◆ What you have to do:
The answer must consist only of the lines from the line with "theorem Hw.vault_set_stw (h" to the line with "theorem Hw.vault_set_snet (h", both included, exactly as they stand below.

(Stored data entries)
>>>>>
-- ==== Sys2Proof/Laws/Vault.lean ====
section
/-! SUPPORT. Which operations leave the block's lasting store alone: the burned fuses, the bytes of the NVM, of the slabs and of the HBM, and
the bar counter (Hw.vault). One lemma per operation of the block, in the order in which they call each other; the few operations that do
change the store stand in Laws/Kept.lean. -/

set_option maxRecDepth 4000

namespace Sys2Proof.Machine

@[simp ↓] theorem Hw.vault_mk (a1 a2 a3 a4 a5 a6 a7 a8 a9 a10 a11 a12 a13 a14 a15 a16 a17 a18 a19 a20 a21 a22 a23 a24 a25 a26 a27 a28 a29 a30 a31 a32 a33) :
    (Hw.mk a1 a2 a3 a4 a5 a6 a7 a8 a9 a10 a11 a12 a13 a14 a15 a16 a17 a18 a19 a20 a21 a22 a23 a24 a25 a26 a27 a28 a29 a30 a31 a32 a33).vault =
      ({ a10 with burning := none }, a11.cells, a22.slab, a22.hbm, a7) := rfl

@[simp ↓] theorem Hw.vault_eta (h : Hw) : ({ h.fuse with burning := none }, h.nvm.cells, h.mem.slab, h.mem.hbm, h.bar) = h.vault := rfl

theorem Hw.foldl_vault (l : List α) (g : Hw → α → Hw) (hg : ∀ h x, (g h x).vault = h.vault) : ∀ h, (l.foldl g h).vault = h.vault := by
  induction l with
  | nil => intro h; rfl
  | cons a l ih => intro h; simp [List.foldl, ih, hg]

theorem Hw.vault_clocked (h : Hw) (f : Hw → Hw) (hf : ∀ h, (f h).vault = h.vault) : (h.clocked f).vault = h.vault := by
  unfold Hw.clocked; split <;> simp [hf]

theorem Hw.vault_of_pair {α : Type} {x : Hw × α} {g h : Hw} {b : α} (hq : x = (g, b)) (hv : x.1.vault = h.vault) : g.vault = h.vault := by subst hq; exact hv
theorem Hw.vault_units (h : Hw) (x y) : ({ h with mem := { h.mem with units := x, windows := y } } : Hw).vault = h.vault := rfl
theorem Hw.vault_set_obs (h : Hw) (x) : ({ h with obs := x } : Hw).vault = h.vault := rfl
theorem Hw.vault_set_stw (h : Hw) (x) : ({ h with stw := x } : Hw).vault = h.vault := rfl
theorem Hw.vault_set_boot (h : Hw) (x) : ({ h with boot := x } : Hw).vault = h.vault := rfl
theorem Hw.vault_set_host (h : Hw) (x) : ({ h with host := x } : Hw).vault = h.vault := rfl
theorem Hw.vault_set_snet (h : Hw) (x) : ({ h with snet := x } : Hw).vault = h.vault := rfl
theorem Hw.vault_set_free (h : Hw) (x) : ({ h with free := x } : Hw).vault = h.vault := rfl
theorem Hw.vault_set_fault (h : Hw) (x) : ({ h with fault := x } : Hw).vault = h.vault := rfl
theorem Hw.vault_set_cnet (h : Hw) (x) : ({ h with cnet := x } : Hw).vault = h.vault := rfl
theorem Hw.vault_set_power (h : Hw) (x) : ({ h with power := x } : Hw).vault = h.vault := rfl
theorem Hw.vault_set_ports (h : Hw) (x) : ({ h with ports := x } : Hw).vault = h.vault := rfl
<<<<<
◆ Written answer:
theorem Hw.vault_set_stw (h : Hw) (x) : ({ h with stw := x } : Hw).vault = h.vault := rfl
theorem Hw.vault_set_boot (h : Hw) (x) : ({ h with boot := x } : Hw).vault = h.vault := rfl
theorem Hw.vault_set_host (h : Hw) (x) : ({ h with host := x } : Hw).vault = h.vault := rfl
theorem Hw.vault_set_snet (h : Hw) (x) : ({ h with snet := x } : Hw).vault = h.vault := rfl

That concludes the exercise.